Reading: Vittinghoff textbook chapter 8.1-8.3

Brief review of GLMs

Components of GLM

  • Random component specifies the conditional distribution for the response variable - it doesn’t have to be normal but can be any distribution that belongs to the “exponential” family of distributions
  • Systematic component specifies linear function of predictors (linear predictor)
  • Link [denoted by g(.)] specifies the relationship between the expected value of the random component and the systematic component, can be linear or nonlinear

Linear Regression as GLM

  • The model: \(y_i = E[y|x] + \epsilon_i = \beta_0 + \beta_1 x_{1i} + \beta_2 x_{2i} + ... + \beta_p x_{pi} + \epsilon_i\)

  • Random component of \(y_i\) is normally distributed: \(\epsilon_i \stackrel{iid}{\sim} N(0, \sigma_\epsilon^2)\)

  • Systematic component (linear predictor): \(\beta_0 + \beta_1 x_{1i} + \beta_2 x_{2i} + ... + \beta_p x_{pi}\)

  • Link function here is the identity link: \(g(E(y | x)) = E(y | x)\). We are modeling the mean directly, no transformation.

Logistic Regression as GLM

  • The model: \[ Logit(P(x)) = log \left( \frac{P(x)}{1-P(x)} \right) = \beta_0 + \beta_1 x_{1i} + \beta_2 x_{2i} + ... + \beta_p x_{pi} \]

  • Random component: \(y_i\) follows a Binomial distribution (outcome is a binary variable)

  • Systematic component: linear predictor \[ \beta_0 + \beta_1 x_{1i} + \beta_2 x_{2i} + ... + \beta_p x_{pi} \]

  • Link function: logit (Converts Prob -> log-odds) \[ g(P(x)) = logit(P(x)) = log\left( \frac{P(x)}{1-P(x)} \right) \] \[ P(x) = g^{-1}\left( \beta_0 + \beta_1 x_{1i} + \beta_2 x_{2i} + ... + \beta_p x_{pi} \right) \]

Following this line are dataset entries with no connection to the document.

-- ==== Sys2Proof/Certificates/Slice0/Obligations.lean ====
section
/-! DEFINITION. The statements for the provers. Each speaks of every state that meets its hypotheses, reached by a run or
not; OBLIGATIONS.json says which rules each rests on. -/

open Sys2Proof Sys2Proof.Machine

/-! ## The step and the state after reset -/

/-- The step runs the command at the front with the queue's rest; on an empty queue one period of CLK is counted toward the
next tick, up to the setting of the period under way, and nothing else changes but that a tick before it is past (log 2,
log 21). -/
def Obligations.StepRunsFrontCommand : Prop :=
  ∀ s : State,
    (s.pending = [] →
      step s =
        .next
          { s with
            time :=
              { s.time with
                count := if s.inReset = false ∧ s.time.count < s.time.underWay then s.time.count + 1 else s.time.count
                ticked := false } })
      ∧ ∀ c rest, s.pending = c :: rest → step s = exec c { s with pending := rest }

/-- Every command answers a next state, in every state, and none touches the queue of commands (log 2): nothing in the part
stops it. -/
def Obligations.EveryCommandCompletesAndKeepsQueue : Prop :=
  ∀ (i : Instr) (s : State), ∃ t, exec i s = .next t ∧ t.pending = s.pending

/-- The values R3, R38, R42, R69, R79, R86, R100, R110, R124, R154 and R174 give for device reset. -/
def Obligations.ResetLeavesTheStatedValues : Prop :=
  (∀ e : EntryIndex, State.reset.entry e = .empty) ∧ State.reset.snaps = ⟨[], []⟩ ∧ State.reset.recs = ⟨[], []⟩
    ∧ State.reset.queue = [] ∧ (∀ e : EntryIndex, State.reset.claims[e] = none)
    ∧ (∀ p, (State.reset.ports.get p).state = .idle ∧ (State.reset.ports.get p).holdLimit = 2000)
    ∧ State.reset.mem.inFlight = none ∧ State.reset.mem.lastGranted = .commit
    ∧ State.reset.mem.waiting = ⟨none, none⟩ ∧ State.reset.mem.waitingCommit = none
    ∧ State.reset.mem.retryLimit = 3 ∧ State.reset.time.setting = 50 ∧ State.reset.time.count = 0
    ∧ State.reset.events = { records := [], nextSequence := 0, drops := 0, threshold := 16, poisonAlert := true }
    ∧ State.reset.link.tag = 0 ∧ State.reset.link.status = .none ∧ State.reset.link.results = []
    ∧ State.reset.link.pendingMark = false ∧ State.reset.pins.alertn = true

/-- The state after reset has every invariant of Safety.lean. -/
def Obligations.ResetHasTheInvariants : Prop :=
  State.reset.usersExact ∧ State.reset.drainingUsed ∧ State.reset.disjoint ∧ State.reset.contentsLegal
    ∧ State.reset.poolsBounded ∧ State.reset.claimsSound ∧ State.reset.events.sound ∧ State.reset.settingsLegal
    ∧ State.reset.portsMatched ∧ State.reset.answersMatched ∧ State.reset.engineMatched ∧ State.reset.pinsDriven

Additive vs. Multiplicative models

  • Linear regression is an additive model
    • e.g. for two binary variables \(\beta_1 = 1.5\), \(\beta_2 = 1.5\).
    • If \(x_1=1\) and \(x_2=1\), this adds 3.0 to \(E(y|x)\)
  • Logistic regression is a multiplicative model
    • If \(x_1=1\) and \(x_2=1\), this adds 3.0 to \(log(\frac{P}{1-P})\)
    • Odds-ratio \(\frac{P}{1-P}\) increases 20-fold: \(exp(1.5+1.5)\) or \(exp(1.5) * exp(1.5)\)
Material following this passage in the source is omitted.